Fake Neutrality Rules!

FCC Approves Compromise for “Fake” Net Neutrality Rules

This doesn't need to be difficult, but law makers have a way of turning something that should be fairly straight forward into a tangled mess. Take managed services for example; what would it take for broadband provider to turn your account into a managed or specialized service? Say you have a popular blog or website that generates a lot of traffic. Or you consume a ton of bandwidth because you stream movies, does this become a specialized service. It's so vague, I think everything could become a specialized service. I don't think broadband providers should be content providers, the content is going to become specialized and we're going to pay a whole lot more.

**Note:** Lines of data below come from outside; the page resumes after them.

-- ==== Sys2Proof/Laws/LegalCacheOps.lean ====
section
/-! SUPPORT. A legal state stays legal: CacheOps. -/
set_option Elab.async false
set_option linter.all false
namespace Sys2Proof.Machine

theorem State.cleanWords_legal {s : State} {who : Option Initiator} {line : Nat} {drop : Option CacheSite}
  {keep : Nat → Bool} (h_s : s.Legal) :
    (State.cleanWords s who line drop keep).1.Legal := by
  unfold State.cleanWords
  extract_lets e1
  try clear_value e1
  repeat'
    first
    | with_reducible assumption | intro _ | with_reducible apply State.dropSite_legal
    | with_reducible apply State.writeLine_legal | with_reducible apply State.legal_core
    | with_reducible apply State.legal_cdr
    | simp only [State.legal_with, VoiceCore.legal_with, State.legal_with_cdr_fields]
    | with_reducible apply State.legal_ite | split | dsimp only

theorem State.cleanLine_legal {s : State} {who : Option Initiator} {line : Nat}
  {drop : Option CacheSite} (h_s : s.Legal) :
    (State.cleanLine s who line drop).1.Legal := by
  unfold State.cleanLine
  repeat'
    first
    | with_reducible assumption | intro _ | with_reducible apply State.cleanWords_legal
    | with_reducible apply State.legal_core | with_reducible apply State.legal_cdr
    | simp only [State.legal_with, VoiceCore.legal_with, State.legal_with_cdr_fields]
    | with_reducible apply State.legal_ite | split | dsimp only

theorem State.roomL3_legal {s : State} {who : Option Initiator} {line : Nat} (h_s : s.Legal) :
    (State.roomL3 s who line).1.Legal := by
  unfold State.roomL3
  repeat'
    first
    | with_reducible assumption | intro _ | with_reducible apply State.cleanLine_legal
    | with_reducible apply State.draw_legal | with_reducible apply State.legal_core
    | with_reducible apply State.legal_cdr
    | simp only [State.legal_with, VoiceCore.legal_with, State.legal_with_cdr_fields]
    | with_reducible apply State.legal_ite | split | dsimp only

theorem State.evict2_legal {s : State} {who : Option Initiator} {sec : Fin 3} {line : Nat} (h_s : s.Legal) :
    (State.evict2 s who sec line).1.Legal := by
  unfold State.evict2
  repeat'
    first
    | with_reducible assumption | intro _ | with_reducible apply State.cleanLine_legal
    | with_reducible apply State.clearResv_legal | with_reducible apply State.dropSection_legal
    | with_reducible apply State.putLine_legal | with_reducible apply State.roomL3_legal
    | with_reducible apply State.legal_mapCores | with_reducible apply State.legal_core
    | with_reducible apply State.legal_cdr
    | simp only [State.legal_with, VoiceCore.legal_with, State.legal_with_cdr_fields]
    | with_reducible apply State.legal_ite | split | dsimp only

theorem State.roomL2_legal {s : State} {who : Option Initiator} {sec : Fin 3} {line : Nat} (h_s : s.Legal) :
    (State.roomL2 s who sec line).1.Legal := by
  unfold State.roomL2
  repeat'
    first
    | with_reducible assumption | intro _ | with_reducible apply State.draw_legal
    | with_reducible apply State.evict2_legal | with_reducible apply State.legal_core
    | with_reducible apply State.legal_cdr
    | simp only [State.legal_with, VoiceCore.legal_with, State.legal_with_cdr_fields]
    | with_reducible apply State.legal_ite | split | dsimp only

theorem State.fillLine_legal {s : State} {sec : Fin 3} {w : Nat} {line : Nat} (h_s : s.Legal) :
    (State.fillLine s sec w line).Legal := by
  unfold State.fillLine
  extract_lets e1 e2
  have h_p1 : e1.1.Legal := by
    dsimp only [e1]
    repeat'
      first
      | with_reducible assumption | intro _ | with_reducible apply State.putLine_legal
      | with_reducible apply State.readBeats_legal | with_reducible apply State.legal_core
      | with_reducible apply State.legal_cdr
      | simp only [State.legal_with, VoiceCore.legal_with, State.legal_with_cdr_fields]
      | with_reducible apply State.legal_ite | split | dsimp only
  have h_e2 : e2.Legal := by
    dsimp only [e2]
    repeat'
      first
      | with_reducible assumption | intro _ | with_reducible apply State.putLine_legal
      | with_reducible apply State.readBeats_legal | with_reducible apply State.legal_core
      | with_reducible apply State.legal_cdr
      | simp only [State.legal_with, VoiceCore.legal_with, State.legal_with_cdr_fields]
      | with_reducible apply State.legal_ite | split | dsimp only
  try clear_value e1
  try clear_value e2
  repeat'
    first
    | with_reducible assumption | intro _ | with_reducible apply State.putLine_legal
    | with_reducible apply State.readBeats_legal | with_reducible apply State.legal_core
    | with_reducible apply State.legal_cdr
    | simp only [State.legal_with, VoiceCore.legal_with, State.legal_with_cdr_fields]
    | with_reducible apply State.legal_ite | split | dsimp only

theorem State.bringL2_legal {s : State} {c : Fin 12} {line : Nat} (h_s : s.Legal) :
    (State.bringL2 s c line).1.Legal := by
  unfold State.bringL2
  extract_lets e1
  try clear_value e1
  repeat'
    first
    | with_reducible assumption | intro _ | with_reducible apply State.cleanLine_legal
    | with_reducible apply State.fillLine_legal | with_reducible apply State.putLine_legal
    | with_reducible apply State.roomL2_legal | with_reducible apply State.legal_core
    | with_reducible apply State.legal_cdr
    | simp only [State.legal_with, VoiceCore.legal_with, State.legal_with_cdr_fields]
    | with_reducible apply State.legal_ite | split | dsimp only

theorem State.roomL1_legal {s : State} {insn : Bool} {c : Fin 12} {line : Nat} (h_s : s.Legal) :
    (State.roomL1 s insn c line).Legal := by
  unfold State.roomL1
  extract_lets e1
  try clear_value e1
  repeat'
    first
    | with_reducible assumption | intro _ | with_reducible apply State.draw_legal
    | with_reducible apply State.dropSite_legal | with_reducible apply State.legal_core
    | with_reducible apply State.legal_cdr
    | simp only [State.legal_with, VoiceCore.legal_with, State.legal_with_cdr_fields]
    | with_reducible apply State.legal_ite | split | dsimp only

theorem State.bring_legal {s : State} {c : Fin 12} {line : Nat} {insn : Bool} (h_s : s.Legal) :
    (State.bring s c line insn).1.Legal := by
  unfold State.bring
  extract_lets e1
  have h_p1 : e1.1.Legal := by
    dsimp only [e1]
    repeat'
      first
      | with_reducible assumption | intro _ | with_reducible apply State.bringL2_legal
      | with_reducible apply State.putLine_legal | with_reducible apply State.roomL1_legal
      | with_reducible apply State.legal_core | with_reducible apply State.legal_cdr
      | simp only [State.legal_with, VoiceCore.legal_with, State.legal_with_cdr_fields]
      | with_reducible apply State.legal_ite | split | dsimp only
  try clear_value e1
  repeat'
    first
    | with_reducible assumption | intro _ | with_reducible apply State.bringL2_legal
    | with_reducible apply State.putLine_legal | with_reducible apply State.roomL1_legal
    | with_reducible apply State.legal_core | with_reducible apply State.legal_cdr
    | simp only [State.legal_with, VoiceCore.legal_with, State.legal_with_cdr_fields]
    | with_reducible apply State.legal_ite | split | dsimp only

theorem State.bringData_legal {s : State} {c : Fin 12} {line : Nat} (h_s : s.Legal) :
    (State.bringData s c line).1.Legal := by
  unfold State.bringData
  repeat'
    first
    | with_reducible assumption | intro _ | with_reducible apply State.bring_legal
    | with_reducible apply State.legal_core | with_reducible apply State.legal_cdr
    | simp only [State.legal_with, VoiceCore.legal_with, State.legal_with_cdr_fields]
    | with_reducible apply State.legal_ite | split | dsimp only

theorem State.bringInsn_legal {s : State} {c : Fin 12} {line : Nat} (h_s : s.Legal) :
    (State.bringInsn s c line).1.Legal := by
  unfold State.bringInsn
  repeat'
    first
    | with_reducible assumption | intro _ | with_reducible apply State.bring_legal
    | with_reducible apply State.legal_core | with_reducible apply State.legal_cdr
    | simp only [State.legal_with, VoiceCore.legal_with, State.legal_with_cdr_fields]
    | with_reducible apply State.legal_ite | split | dsimp only

theorem State.storeCached_legal {s : State} {c : Fin 12} {ws : List WrWord} (h_s : s.Legal) :
    (State.storeCached s c ws).Legal := by
  unfold State.storeCached
  repeat'
    first
    | with_reducible assumption | with_reducible apply State.putLine_legal
    | with_reducible apply State.clearResv_legal | split | dsimp only

theorem State.readWords_legal {s : State} {snoop : Bool} {a n : Nat} {last : Option (Nat × Bool)} (h_s : s.Legal) :
    (State.readWords s snoop a n last).1.Legal := by
  induction n generalizing s a last with
  | zero => exact h_s
  | succ n ih =>
    unfold State.readWords
    dsimp only
    split
    · exact ih h_s
    · apply ih
      split
      · split
        · exact h_s
        · exact State.readBeat_legal h_s
      · exact h_s

theorem State.domainRead_legal {s t : State} {a n : Nat} {ws : List (Word × Bool)} (e : State.domainRead s a n = some (t, ws))
    (h_s : s.Legal) : t.Legal := by
  unfold State.domainRead at e
  split at e
  · have := congrArg (fun o => o.map (·.1)) e
    cases this
    exact State.readWords_legal h_s
  · cases e

theorem State.domainWrite_legal {s : State} {w : Initiator} {a : Nat} {data : List Word} (h_s : s.Legal) :
    (State.domainWrite s w a data).1.Legal := by
  unfold State.domainWrite
  repeat'
    first
    | with_reducible assumption | intro _ | with_reducible apply State.writeLine_legal
    | with_reducible apply State.snoopWrite_legal | with_reducible apply State.legal_ite
    | with_reducible apply State.legal_foldl | split | dsimp only

theorem State.cdrWords_legal {s : State} {a : Nat} {n : Nat} (h_s : s.Legal) : (State.cdrWords s a n).1.Legal := by
  unfold State.cdrWords
  repeat' first | with_reducible assumption | with_reducible apply State.readWords_legal

theorem State.cdrWrite_legal {s : State} {ws : List WrWord} (h_s : s.Legal) : (State.cdrWrite s ws).Legal := by
  unfold State.cdrWrite
  repeat'
    first
    | with_reducible assumption | intro _ | with_reducible apply State.writeLine_legal
    | with_reducible apply State.legal_foldl

theorem State.upsetCacheWord_legal {s : State} {site : CacheSite} {a : Nat} (h_s : s.Legal) :
    (State.upsetCacheWord s site a).Legal := by
  unfold State.upsetCacheWord
  extract_lets e1
  try clear_value e1
  repeat'
    first
    | with_reducible assumption | intro _ | with_reducible apply State.cleanLine_legal
    | with_reducible apply State.dropSite_legal | with_reducible apply State.post_legal
    | with_reducible apply State.putLine_legal | with_reducible apply State.legal_core
    | with_reducible apply State.legal_cdr
    | simp only [State.legal_with, VoiceCore.legal_with, State.legal_with_cdr_fields]
    | with_reducible apply State.legal_ite | split | dsimp only

theorem State.upsetTag_legal {s : State} {site : CacheSite} {line : Nat} (h_s : s.Legal) :
    (State.upsetTag s site line).Legal := by
  unfold State.upsetTag
  repeat'
    first
    | with_reducible assumption | intro _ | with_reducible apply State.dropSite_legal
    | with_reducible apply State.post_legal | with_reducible apply State.putLine_legal
    | with_reducible apply VoiceCore.defer_legal | with_reducible apply State.legal_modCore
    | with_reducible apply State.legal_core | with_reducible apply State.legal_cdr
    | simp only [State.legal_with, VoiceCore.legal_with, State.legal_with_cdr_fields]
    | with_reducible apply State.legal_ite | split | dsimp only

theorem VoiceCore.tlbUpset_legal {v : VoiceCore} {x : TlbArray} {n : Nat} (h_v : v.Legal) :
    (VoiceCore.tlbUpset v x n).Legal := by
  unfold VoiceCore.tlbUpset
  repeat'
    first
    | with_reducible assumption | intro _ | with_reducible apply State.legal_core
    | with_reducible apply State.legal_cdr
    | simp only [State.legal_with, VoiceCore.legal_with, State.legal_with_cdr_fields]
    | with_reducible apply State.legal_ite | split | dsimp only

theorem State.upset_legal {s : State} {a : Upset} (h_s : s.Legal) : (State.upset s a).Legal := by
  unfold State.upset
  repeat'
    first
    | with_reducible assumption | intro _ | with_reducible apply State.upsetDram_legal
    | with_reducible apply State.post_legal | with_reducible apply State.upsetCacheWord_legal
    | with_reducible apply State.upsetTag_legal | with_reducible apply State.legal_modCore
    | with_reducible apply State.upsetEcho_legal | with_reducible apply VoiceCore.tlbUpset_legal
    | simp only [State.legal_with] | split

theorem State.upsets_legal {s : State} {l : List Upset} (h_s : s.Legal) : (State.upsets s l).Legal := by
  unfold State.upsets
  repeat'
    first
    | with_reducible assumption | intro _ | with_reducible apply State.upset_legal
    | with_reducible apply State.legal_foldl

theorem State.backErrors_legal {s : State} {line : Nat} {l : List Upset} (h_s : s.Legal) :
    (State.backErrors s line l).Legal := by
  unfold State.backErrors
  repeat'
    first
    | with_reducible assumption | intro _ | with_reducible apply VoiceCore.defer_legal
    | with_reducible apply State.legal_modCore | with_reducible apply State.legal_core
    | with_reducible apply State.legal_cdr
    | simp only [State.legal_with, VoiceCore.legal_with, State.legal_with_cdr_fields]
    | with_reducible apply State.legal_ite | with_reducible apply State.legal_foldl
    | with_reducible apply State.legal_foldl_fst | split | dsimp only

end Sys2Proof.Machine
end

It doesn't need to be difficult, net neutrality should be just that.....neutral.
Amplifyd from www.pcworld.com
The U.S. Federal Communications Commission, in a historic vote Tuesday, approved network neutrality rules prohibiting broadband providers from blocking customer access to legal Web content, but many consumer groups decried the new regulations as weak and full of loopholes.
The rules create a handful of exceptions for mobile broadband. The FCC will not prohibit mobile carriers from unreasonable discrimination, with commissioners instead saying they will watch the industry for evidence of problems. The rules will prohibit mobile providers from blocking voice and other applications that compete with their services, but will not prohibit them from blocking other applications.
The new rules also exempt specialized, or managed, services offered by broadband providers from the rules. The FCC will monitor specialized services for signs that they are hurting the public Internet, FCC staff members said.